An Archive has a get???() methods that take an ArchiveLink object as the 
argument and return 1+ URLs  (technically they only need the archiveID). 

Essentially: the archiveName says which service and the archiveID lets you
get a dataset that service has. The service type (Archive) explicitly means 
that the service has the appropriate get methods (in our case getData(...)
and getPreview(...), with optional cutout capabilities).

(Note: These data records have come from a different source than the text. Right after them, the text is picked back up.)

-- ==== Sys2Proof/Certificates/Slice0/Obligations.lean ====
section
/-! DEFINITION. The statements for the provers. Each docstring cites the rules the statement rests on and, where it rests on
a choice of the model, the assumption by its number. The invariants and the words the statements use are in Safety. -/

section
open Sys2Proof Sys2Proof.Machine

/-! ### The whole part -/

/-- A step takes the front command and executes it on the state with the rest of the queue; on an empty queue the part
idles (the model's choice, assumption 16). -/
def Obligations.StepRunsFrontCommand : Prop :=
  ∀ s : State,
    (∀ (c : Instr) (rest : List Instr), step { s with pending := c :: rest } = exec c { s with pending := rest }) ∧
    step { s with pending := [] } = .next { s with pending := [] }

/-- Every command, in every state, gives a next state: the manual gives no condition in which the part stops. That a command
is answered even in a state in which its event cannot occur is the model's choice (assumption 2). The queue of waiting
commands is the model's own, and no command writes it (the model's choice, assumption 16). -/
def Obligations.EveryCommandGivesNextState : Prop :=
  ∀ (i : Instr) (s : State), ∃ t, exec i s = .next t ∧ t.pending = s.pending

/-- While a power reset holds the part, no command but a power reset and the release does anything (R41, R150, R169). -/
def Obligations.HeldPartTakesNoEvent : Prop :=
  ∀ (s : State) (i : Instr) (cause : PowerCause),
    s.power = .held cause → (∀ k, i ≠ .powerReset k) → i ≠ .resetNRelease → exec i s = .next s

/-- The configuration part of every channel is written by SET_CHANNEL and the power reset only (R2), and the Profile
Table by SET_PROFILE and the power reset only (R7). -/
def Obligations.ConfigurationWriters : Prop :=
  ∀ (s t : State) (i : Instr), s.heldOk → (∀ k, i ≠ .powerReset k) → exec i s = .next t →
    (i ≠ .setChannel → ∀ c, (t.chan c).config = (s.chan c).config) ∧
    (i ≠ .setProfile → t.profiles = s.profiles)

/-! ### Power and time -/

/-- POWER_RESET: every block takes its power-reset values, whatever it held (R2–R7, R11, R41, R62, R101, R125, R150, R154,
R169, R177, R182). RESET_N_RELEASE: a held part begins to run, and the link enters DOWN with an Announce Frame due and the
announce timer at 50 ms, nothing else changing (R127, R150); on a running part there is no release (the model's choice,
assumption 2). The queue of waiting commands stays. -/
def Obligations.PowerResetAndRelease : Prop :=
  (∀ (s : State) (cause : PowerCause), ∃ t, exec (.powerReset cause) s = .next t ∧
    t.power = .held cause ∧ t.time = 0 ∧ t.pending = s.pending ∧
    t.inlet = { reception := .hunting, swap := .none, active := [], shadow := [] } ∧
    (∀ c, t.chan c =
      { config := { mode := .off, profile := 0, group := none, polarity := .rising }
        window := { openWin := none, tier := 0, lastRate := 0, lastMean := none }
        run := { state := .off, engaged := false, confirm := 0, rejectRun := 0, baseline := none, cause := .settle,
                 maxActive := none, quiet := none, lastValue := none } }) ∧
    (∀ g : Fin 8, t.groups[g] = { tier := 0, members := 0 }) ∧
    (∀ n : Fin 16, t.profiles[n] =
      { lengths := #v[64, 32, 16, 8, 4], b1 := 8, b2 := 24, b3 := 60, b4 := 140, fixedTier := false,
        spreadLimit := 200, rejectLimit := 4, onset := 120, release := 60, confirm := 2, maxActive := 200,
        driftInterval := 20, driftStep := 2, reportDelta := 16 }) ∧
    t.events.queue = [] ∧ t.events.deferred = [] ∧
    (∀ c, t.events.del c = { held := [], pendingLoss := 0, inFlight := false, staged := none }) ∧
    t.link.state = .down ∧ t.link.resetCause = (match cause with | .power => .power | .pin => .pin) ∧
    t.link.credits = 0 ∧ t.link.replay = [] ∧ t.link.roundCount = 0 ∧ t.link.roundLeft = 0 ∧ t.link.ackTimer = none ∧
    t.link.mirror = [] ∧ t.link.reception = .hunting ∧ t.link.lane = none ∧
    t.mgmt = { requests := [], responses := [], cache := [] } ∧
    t.alert =
      { mode := .pulse, hold := 50, line := false, holdTimer := none
        causes := { stuck := false, noisy := false, silent := false, gap := false, loss := false, stall := false } } ∧
    (∀ k, t.counters.get k = 0) ∧
    (∀ c : ChanNo, t.counters.windows[c] = { accepted := 0, rejected := 0, abandoned := 0 })) ∧
  (∀ s : State,
    (∀ cause, s.power = .held cause → s.heldOk →
      exec .resetNRelease s =
        .next { s with power := .running, link := { s.link with announceDue := true, announceTimer := some 50 } }) ∧
    (s.power = .running → exec .resetNRelease s = .next s))

/-- The state right after reset meets every invariant of the model, the part runs, and the link is DOWN with cause POWER,
its first Announce Frame due (assumption 1). -/
def Obligations.ResetStateMeetsInvariants : Prop :=
  State.reset.channelsConsistent ∧ State.reset.levelsInRange ∧ State.reset.groupsConsistent ∧ State.reset.routesOk ∧
  State.reset.events.ordered ∧ State.reset.oneValueEach ∧ State.reset.linkOk ∧ State.reset.mgmtOk ∧
  State.reset.alert.ok ∧ State.reset.heldOk ∧ State.reset.power = .running ∧ State.reset.link.state = .down ∧
  State.reset.link.resetCause = .power ∧ State.reset.link.announceDue = true ∧
  State.reset.link.announceTimer = some 50 ∧ State.reset.pending = []

/-- TIME_BASE_TICK: the 24-bit counter goes on by one and wraps, every running timer loses one millisecond, and nothing
else changes (R29, R77, R78, R128, R139, R169, R177). A timer at 0 waits for its expiry's own command (the model's form,
assumption 3); the receivers' watch counts at most two ticks (assumption 7). -/
def Obligations.TickCountsTimers : Prop :=
  ∀ s : State, s.power = .running → ∃ t, exec .timeBaseTick s = .next t ∧
    t.time.toNat = (s.time.toNat + 1) % 2 ^ 24 ∧
    (∀ c, t.chan c = { s.chan c with run := { (s.chan c).run with
      maxActive := (s.chan c).run.maxActive.map (· - 1), quiet := (s.chan c).run.quiet.map (· - 1) } }) ∧
    t.inlet = { s.inlet with
      reception := match s.inlet.reception with
        | .hunting => .hunting
        | .receiving n => .receiving (min (n + 1) 2)
      active := s.inlet.active.map fun a => { a with track := { a.track with timer := a.track.timer.map (· - 1) } } } ∧
    t.link = { s.link with
      reception := match s.link.reception with
        | .hunting => .hunting
        | .receiving n => .receiving (min (n + 1) 2)
      ackTimer := s.link.ackTimer.map (· - 1)
      announceTimer := s.link.announceTimer.map (· - 1) } ∧
    t.alert = { s.alert with holdTimer := s.alert.holdTimer.map (· - 1) } ∧
    t.power = s.power ∧ t.groups = s.groups ∧ t.profiles = s.profiles ∧ t.events = s.events ∧ t.mgmt = s.mgmt ∧
    t.counters = s.counters ∧ t.pending = s.pending

/-! ### Inlet Receiver -/

/-- INLET_SYNC_PAIR and INBOUND_SYNC_PAIR begin a reception unless one is in progress; INLET_TRUNCATION and
INBOUND_TRUNCATION drop and count a frame in reception for which two ticks have been counted, on the inlet making a waiting
swap due; INBOUND_DISCARD counts a complete frame that fails a check and ends its reception. Nothing else changes (R19, R37,
R146; the count of ticks is the model's form, assumption 7, and the due swap's own command assumption 6). -/
def Obligations.ReceptionBeginsAndEnds : Prop :=
  (∀ s : State, s.power = .running →
    exec .inletSyncPair s =
      .next { s with inlet := { s.inlet with
        reception := if s.inlet.reception = .hunting then .receiving 0 else s.inlet.reception } } ∧
    exec .inboundSyncPair s =
      .next { s with link := { s.link with
        reception := if s.link.reception = .hunting then .receiving 0 else s.link.reception } }) ∧
  (∀ (s : State) (n : Nat), s.power = .running → 2 ≤ n →
    (s.inlet.reception = .receiving n →
      exec .inletTruncation s =
        .next ({ s with inlet := { s.inlet with
          reception := .hunting, swap := if s.inlet.swap = SwapState.waiting then .due else s.inlet.swap } }.raise
          .inletDiscards)) ∧
    (s.link.reception = .receiving n →
      exec .inboundTruncation s =
        .next ({ s with link := { s.link with reception := .hunting } }.raise .inboundDiscards))) ∧
  (∀ (s : State) (f : RawFrame) (e : InboundError), s.power = .running → checkInbound f = .discard e →
    exec (.inboundDiscard f) s =
      .next { s with link := { s.link with reception := .hunting }, counters := s.counters.raiseBy .inboundDiscards 1 })
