-- ==== Sys2Proof/Tests/Slice0.lean ====
section
/-! SUPPORT. The model's own tests: terms that WellFormed refuses, bytes on the wire, one small step of each family, and, for
every statement with hypotheses, a state and operands that meet them. -/

namespace Sys2Proof.Tests
open Sys2Proof.Machine

set_option Elab.async false

/-! ### States to test on -/

/-- A running part with an UP link and no credit. -/
def up : State :=
  { State.reset with
    link := { State.reset.link with state := .up, announceTimer := none, announceDue := false, credits := 2 } }

/-- A channel in VALUES mode without a group. -/
def chanIn (state : ChanState) (baseline : Option Nat) : Channel where
  config := { mode := .values, profile := 0, group := none, polarity := .rising }
  window := { openWin := none, tier := 0, lastRate := 0, lastMean := baseline }
  run := { Channel.initial.run with state := state, baseline := baseline, quiet := none }

/-- Channel 3 of a running part. -/
def on3 (ch : Channel) : State := State.reset.setChan 3 ch

/-- Channel 3 ACTIVE on baseline 1000. -/
def active3 : Channel :=
  let ch := chanIn .active (some 1000)
  { ch with run := { ch.run with engaged := true, maxActive := some 0 } }

/-- Channel 3 PENDING with a confirm count of 1. -/
def pending3 : Channel :=
  let ch := chanIn .pending (some 1000)
  { ch with run := { ch.run with confirm := 1 } }

/-- A request at the head of an otherwise empty Request Queue. -/
def asked (s : State) (command : Byte) (params : List Byte) : State :=
  { s with mgmt := { requests := [{ tag := 9, command := command, params := params }], responses := [], cache := [] } }

/-- A route of source 7 onto channels 0 to 3. -/
def route7 : Route := { source := 7, base := 0, lanes := 4, mirror := true, silence := 50 }

/-- A part that routes source 7, the next frame expected to be number 5. -/
def routed : State :=
  { up with inlet := { up.inlet with
    active := [{ route := route7, track := { synced := true, expected := 5, timer := some 0, silent := false } }]
    shadow := [route7] } }

/-- Two samples of source 7. -/
def samples7 (sequence : Byte) : SampleFrame :=
  { source := 7, sequence := sequence, samples := [⟨100, false⟩, ⟨4095, true⟩] }

/-- A VALUE and a record that is none, of channel 3. -/
def valueOf3 : Record := { kind := .value 1200 1, channel := 3, time := 77, loss := 2 }
def onsetOf3 : Record := { kind := .onset 1200 1000, channel := 3, time := 70, loss := 0 }

/-- An event path with the given queue and delivery part of channel 3. -/
def eventsOf (queue : List Record) (d : Delivery) : State :=
  { up with events := { up.events.setDel 3 d with queue := queue } }

/-- A frame in the Replay Buffer. -/
def frame (seq : BitVec 6) : EventFrame := { seq := seq, records := [onsetOf3] }

/-- An UP link with the frames 0 and 1 in flight. -/
def inFlight2 : State :=
  { up with link := { up.link with replay := [frame 0, frame 1], nextSeq := 2, ackTimer := some 0, roundLeft := 0 } }

/-- A grant of 3 that acknowledges frame 0. -/
def ack0 : RawFrame := mkAck 0 3 false

/-- A part in which every block holds something: channel 3 engaged and the only member of group 0, one frame with its VALUE
in flight, a record queued, two routes, a request and a cached answer. -/
def busyPart : State :=
  let w : Window := { latched := 8, fill := 2, sum := 2400, minimum := 1190, maximum := 1210, overrange := false }
  let s := routed.setChan 3
    { config := { active3.config with group := some 0 }
      window := { openWin := some w, tier := 0, lastRate := 7, lastMean := some 1200 }
      run := active3.run }
  { s with
    groups := s.groups.set 0 { tier := 2, members := 1 }
    events := { (s.events.setDel 3 { held := [], pendingLoss := 0, inFlight := true,
                                     staged := some { value := 1300, tier := 1, time := 80 } }) with queue := [onsetOf3] }
    link := { s.link with replay := [{ seq := 4, records := [valueOf3] }], nextSeq := 5, ackTimer := some 20 }
    mgmt := { requests := [{ tag := 9, command := 0x01, params := [] }], responses := []
              cache := [{ tag := 8, command := 0x01, status := .ok, data := [] }] }
    pending := [.timeBaseTick] }

/-- What a command leaves, read off its outcome. -/
def after (o : Host.Outcome State Fault Refusal) : State :=
  match o with
  | .next t => t
  | _ => State.reset

/-! ### Terms that WellFormed refuses -/

def longFrame : RawFrame := mkFrame 0x10 (List.replicate 256 0)

theorem test_wellFormed_refuses_long_sample : (Instr.sampleFrame longFrame).wellFormed = false := by decide +kernel
theorem test_wellFormed_refuses_request_as_ack : (Instr.ackFrame (mkRequest 1 2 [])).wellFormed = false := by
  decide +kernel
theorem test_wellFormed_refuses_ack_as_request : (Instr.requestFrame ack0).wellFormed = false := by decide +kernel
theorem test_wellFormed_refuses_good_frame_as_discard : (Instr.inboundDiscard ack0).wellFormed = false := by
  decide +kernel
theorem test_wellFormed_takes_the_right_classes :
    [Instr.sampleFrame (mkSample (samples7 5)), .ackFrame ack0, .requestFrame (mkRequest 1 2 []),
     .inboundDiscard { ack0 with crc := 0 }].all Instr.wellFormed = true := by decide +kernel

/-! ### Bytes on the wire -/

/-- The check value of this CRC-16, over the digits 1 to 9. -/
theorem test_crc_check_value : crc16 [0x31, 0x32, 0x33, 0x34, 0x35, 0x36, 0x37, 0x38, 0x39] = 0x29B1 := by decide +kernel

/-- The Event Frame of the example of chapter 10, up to its CRC. -/
theorem test_event_frame_of_the_example :
    let f : EventFrame := { seq := 5, records :=
      [{ kind := .release .stuck none, channel := 40, time := 15000, loss := 0 },
       { kind := .rebase 1490 .stuck, channel := 40, time := 15310, loss := 0 }] }
    (OutFrame.event f).bytes.take 22 =
      [0xC3, 0x3C, 0x20, 0x12, 0x05, 0x02, 0x20, 0xA1, 0x00, 0x3A, 0x98, 0x00, 0x00, 0x01,
       0xA0, 0xA3, 0x00, 0x3B, 0xCE, 0x5D, 0x20, 0x00] := by decide +kernel

/-- The other frames on OUTLET_TX, up to their CRC, and idle fill. -/
theorem test_outlet_bytes :
    let on (f : OutFrame) : List Byte := ({ up with link := { up.link with lane := some f } } : State).outletTx
    (on (.response { tag := 9, command := 0x13, status := .badValue, replayed := true, data := [] })).take 8 =
      [0xC3, 0x3C, 0x22, 4, 9, 0x13, 0x05, 1] ∧
    (on (.announce (.resync 6) 0x012345)).take 12 = [0xC3, 0x3C, 0x23, 8, 0x63, 0x0A, 1, 4, 6, 0x01, 0x23, 0x45] ∧
    (on (.mirror (samples7 5))).take 11 = [0xC3, 0x3C, 0x21, 7, 7, 5, 2, 0x00, 0x64, 0x8F, 0xFF] ∧
    (on (.event (frame 63))).length = 16 ∧ up.outletTx = [0x00] := by decide +kernel

/-- A byte goes out most significant bit first, and is read back so. -/
theorem test_bit_order :
    byteBits 0xC3 = [true, true, false, false, false, false, true, true] ∧
    bytesOfLine [false, false, true, true, true, true, false, false] = [0x3C] := by decide +kernel

/-- The bytes of a Sample Frame, written out, and its two CRC bytes, the high one first. -/
theorem test_line_bytes_of_sample :
    lineBytes (mkSample (samples7 5)) =
      [0xC3, 0x3C, 0x10, 7, 7, 5, 2, 0x00, 0x64, 0x8F, 0xFF] ++ twoBytes (mkSample (samples7 5)).crc.toNat := by
  decide +kernel

/-- Idle fill, a stray 0xC3, a Sample Frame, and a frame cut short; sync values inside a payload are frame bytes. -/
theorem test_inlet_bytes :
    inletCommands ([0x00, 0xC3] ++ lineBytes (mkSample (samples7 5)) ++ [0x00, 0xC3, 0x3C, 0x10, 9, 1]) =
      [.inletSyncPair, .sampleFrame (mkSample (samples7 5)), .inletSyncPair] ∧
    inletCommands [0xC3, 0x3C, 0x10, 2, 0xC3, 0x3C, 0xAB, 0xCD] =
      [.inletSyncPair, .sampleFrame { kind := 0x10, payload := [0xC3, 0x3C], crc := 0xABCD }] := by decide +kernel
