/-- R145: the text of a valid value is its sign, its digits and spaces up to the width. The sign is `-`
for a negative value, `+` for another with PLUS, and nothing otherwise. The digits are ASCII characters
that denote |x| in decimal with no leading zero, and with one decimal the point stands before the last
digit, after at least one integer digit. -/
def Obligations.ValidTextDenotesValue : Prop :=
  (∀ (t : FxTy) (x : Int) (width : Nat) (left plus : Bool), x ≠ t.minT →
    ∃ pad : List Byte, (∀ b ∈ pad, b = 0x20) ∧
      fmtText t x width left plus =
        (if left then fmtSign plus x ++ fmtDigits t.dec x.natAbs ++ pad
         else pad ++ (fmtSign plus x ++ fmtDigits t.dec x.natAbs)) ∧
      (fmtText t x width left plus).length =
        max width ((fmtSign plus x).length + (fmtDigits t.dec x.natAbs).length)) ∧
  (∀ (plus : Bool) (x : Int),
    (x < 0 → fmtSign plus x = [0x2D]) ∧
    (0 ≤ x → plus = true → fmtSign plus x = [0x2B]) ∧
    (0 ≤ x → plus = false → fmtSign plus x = [])) ∧
  (∀ d : Nat, d < 10 → (asciiDigit d).toNat = 0x30 + d) ∧
  (∀ n : Nat, n < 10 ^ 10 →
    fmtDigits .zero n = (decimalDigits 10 n).map asciiDigit ∧
    fmtDigits .one n = (decimalDigits 10 (n / 10)).map asciiDigit ++ [0x2E, asciiDigit (n % 10)] ∧
    (decimalDigits 10 n).foldl (fun v d => 10 * v + d) 0 = n ∧
    (∀ d ∈ decimalDigits 10 n, d < 10) ∧
    (0 < n → (decimalDigits 10 n).head? ≠ some 0) ∧ decimalDigits 10 0 = [0])

/-- R147: the text of an invalid value is `?` repeated max(W, 1) times; LEFT and PLUS have no effect. -/
def Obligations.InvalidTextIsPlaceholder : Prop :=
  ∀ (s : State) (t : FxTy) (ra : Reg) (width : Fin 32) (left plus : Bool), width.val ≤ 16 →
    t.val (s.reg ra) = t.minT →
    ∃ u, exec (.fmt t ra width left plus) s = .next u ∧ u.fmtLen.toNat = max width.val 1 ∧
      ∀ k, k < 16 → u.fmtByte k = if k < max width.val 1 then 0x3F else 0

/-- R146, R166, R169 with R97: FMT with a width over 16, and FSET and FGET of COND while COND_EN = 0 or
with a type that is not the field's, raise IllegalCommand: ILL and ERRCMD (the word under execution,
log 5) are written and nothing else. -/
def Obligations.IllegalFormsRaise : Prop :=
  (∀ (s : State) (t : FxTy) (ra : Reg) (width : Fin 32) (left plus : Bool), 16 < width.val →
    exec (.fmt t ra width left plus) s = .next { s with ill := true, errCmd := s.cmdWord }) ∧
  (∀ (s : State) (t : FxTy) (f : Field) (r : Reg),
    (f = .cond ∧ s.condEn = false) ∨ t ≠ f.ty →
    exec (.fset t f r) s = .next { s with ill := true, errCmd := s.cmdWord } ∧
    exec (.fget t r f) s = .next { s with ill := true, errCmd := s.cmdWord })

/-! ### FSU -/

/-- R66, R161: FCLR leaves exactly the cleared bytes of the layout, 0x00 after them and SEALED = 0, and
changes nothing else. -/
def Obligations.FclrLeavesClearedFrame : Prop :=
  crc8 [0x00, 0x80, 0x80, 0x00, 0x80, 0x80, 0x00, 0x00, 0x80, 0x00, 0x00, 0x00, 0x00, 0x80] = 0x4B ∧
  crc8 [0x00, 0x80, 0x80, 0x00, 0x80, 0x80, 0x00, 0x80, 0x00, 0x00, 0x00, 0x00, 0x80] = 0xD8 ∧
  ∀ s : State, ∃ u, exec .fclr s = .next u ∧ u.frameSealed = false ∧ changesOnlyFrame 0 16 s u ∧
    frameHolds u (if s.condEn then
      [0x00, 0x80, 0x80, 0x00, 0x80, 0x80, 0x00, 0x00, 0x80, 0x00, 0x00, 0x00, 0x00, 0x80, 0xB4, 0x00]
    else
      [0x00, 0x80, 0x80, 0x00, 0x80, 0x80, 0x00, 0x80, 0x00, 0x00, 0x00, 0x00, 0x80, 0x27, 0x00, 0x00])

/-- R161: FCLR is idempotent, in every state whose memory is canonical (the form every step keeps,
`MemoryStaysCanonical`). -/
def Obligations.FclrIdempotent : Prop :=
  ∀ s : State, s.mem.wf → ∃ u, exec .fclr s = .next u ∧ exec .fclr u = .next u

/-- R162, R163: FSEAL stores the CRC of FRAME[0..L-2] in FRAME[L-1] and sets SEALED, and nothing else. -/
def Obligations.FsealStoresCrc : Prop :=
  ∀ s : State, ∃ u, exec .fseal s = .next u ∧ u.frameSealed = true ∧
    u.frameByte (s.frameLen - 1) = crc8 ((List.range (s.frameLen - 1)).map s.frameByte) ∧
    (∀ k, k < s.frameLen - 1 → u.frameByte k = s.frameByte k) ∧
    changesOnlyFrame (s.frameLen - 1) 1 s u

/-- R164: FVERIFY of a matching checksum writes 1, sets SEALED and leaves every byte; of another it
writes 0, clears SEALED and leaves the cleared frame. Nothing else changes. -/
def Obligations.FverifyKeepsOrClears : Prop :=
  ∀ (s : State) (rd : Reg), ∃ u, exec (.fverify rd) s = .next u ∧
    (∀ r, r ≠ rd → u.reg r = s.reg r) ∧
    (crc8 ((List.range (s.frameLen - 1)).map s.frameByte) = s.frameByte (s.frameLen - 1) →
      u.reg rd = 1 ∧ u.frameSealed = true ∧ (∀ a, u.mem.read a = s.mem.read a) ∧
      u = { s with regs := u.regs, frameSealed := true }) ∧
    (crc8 ((List.range (s.frameLen - 1)).map s.frameByte) ≠ s.frameByte (s.frameLen - 1) →
      u.reg rd = 0 ∧ u.frameSealed = false ∧ sameOutside frameBase 16 s u ∧
      u = { s with regs := u.regs, mem := u.mem, frameSealed := false } ∧
      ∃ c, exec .fclr s = .next c ∧ ∀ k, k < 16 → u.frameByte k = c.frameByte k)

/-- R165: FSEAL followed by FVERIFY with no FRAME write between succeeds, in every state that keeps the
layout and the frame bytes, whatever else has changed; after FSEAL, one flipped bit of any byte
FRAME[0..L-1], field byte or checksum, makes FVERIFY fail. -/
def Obligations.SealDetectsEveryBitFlip : Prop :=
  ∀ (s : State) (rd : Reg), ∃ u, exec .fseal s = .next u ∧
    (∀ x : State, x.condEn = u.condEn →
      (∀ i, i < s.frameLen → x.frameByte i = u.frameByte i) →
      ∃ v, exec (.fverify rd) x = .next v ∧ v.reg rd = 1 ∧ v.frameSealed = true) ∧
    ∀ (x : State) (k : Nat) (j : Nat), k < s.frameLen → j < 8 → x.condEn = u.condEn →
      (∀ i, i < s.frameLen → i ≠ k → x.frameByte i = u.frameByte i) →
      x.frameByte k = u.frameByte k ^^^ BitVec.twoPow 8 j →
      ∃ v, exec (.fverify rd) x = .next v ∧ v.reg rd = 0 ∧ v.frameSealed = false

/-- R166: FSET of a field present in the layout, with the field's type, stores the low bytes of its
source little-endian at the field's offset (FAN: 0x01 if bits 7:0 are not 0, else 0x00) and clears
SEALED, and nothing else. R64, R167: the fields' sizes, types and offsets are the table's, the
offsets in the 14-byte layout for the seven fields present in it. -/
def Obligations.FsetStoresField : Prop :=
  [Field.tin, .rhin, .tout, .rhout, .cond, .volt, .fan, .rpm].map Field.size =
    [2, 1, 2, 1, 1, 2, 1, 4] ∧
  [Field.tin, .rhin, .tout, .rhout, .cond, .volt, .fan, .rpm].map (Field.offset true) =
    [0, 2, 3, 5, 6, 7, 9, 10] ∧
  [Field.tin, .rhin, .tout, .rhout, .volt, .fan, .rpm].map (Field.offset false) =
    [0, 2, 3, 5, 6, 8, 9] ∧
  [Field.tin, .rhin, .tout, .rhout, .cond, .volt, .fan, .rpm].map Field.ty =
    [⟨.s16, .one⟩, ⟨.s8, .zero⟩, ⟨.s16, .one⟩, ⟨.s8, .zero⟩, ⟨.u8, .zero⟩, ⟨.s16, .one⟩, ⟨.u8, .zero⟩,
      ⟨.s32, .zero⟩] ∧
  ∀ (s : State) (f : Field) (ra : Reg), (f = .cond → s.condEn = true) →
    ∃ u, exec (.fset f.ty f ra) s = .next u ∧ u.frameSealed = false ∧
      changesOnlyFrame (f.offset s.condEn) f.size s u ∧
      (f = .fan → u.frameByte (f.offset s.condEn) =
        if (s.reg ra).setWidth 8 = (0 : Byte) then 0x00 else 0x01) ∧
      (f ≠ .fan → ∀ i, i < f.size →
        u.frameByte (f.offset s.condEn + i) = (s.reg ra).extractLsb' (8 * i) 8)

/-- R169: FGET of a field present in the layout, with the field's type, reads it: FAN as 0 or 1, COND
zero-extended, a fixed-point field canonical with its bytes as the low bytes. Nothing else changes. -/
def Obligations.FgetReadsField : Prop :=
  ∀ (s : State) (f : Field) (rd : Reg), (f = .cond → s.condEn = true) →
    ∃ u, exec (.fget f.ty rd f) s = .next u ∧ changesOnlyReg rd s u ∧
      (f = .fan → u.reg rd = if s.frameByte (f.offset s.condEn) = 0 then 0 else 1) ∧
      (f = .cond → u.reg rd = (s.frameByte (f.offset s.condEn)).setWidth 32) ∧
      (f ≠ .fan → f.ty.canonical (u.reg rd) ∧
        ∀ i, i < f.size → (u.reg rd).extractLsb' (8 * i) 8 = s.frameByte (f.offset s.condEn + i))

> I guess the simple solution is that if you want to do anything with a
> dataset within the VO then it first needs to be registered as a
> resource.
> No?

The service needs to be registered. We can't register every dataset. Our model
is that an archive would publish a dataset into a Catalog (so it can be  found 
via query) and part of what it publishes is the ArchiveLink global 
identifier. By publishing, the archive must ensure the ArchiveLink is a valid 
one, so it must run an Archive service of the appropriate name and honour 
that archiveID.

So, when you query a Catalog, you may find some ArchiveLinks. These you
can resolve by (i) looking up the Archive by name in the service registry, 
(ii) using the service you find to retrieve the data.

-- 
Patrick Dowler
Tel/Tél: (250) 363-6914                  | fax/télécopieur: (250) 363-0045
Canadian Astronomy Data Centre   | Centre canadien de donnees astronomiques
National Research Council Canada | Conseil national de recherches Canada
Government of Canada                  | Gouvernement du Canada
5071 West Saanich Road               | 5071, chemin West Saanich
Victoria, BC                                  | Victoria (C.-B.)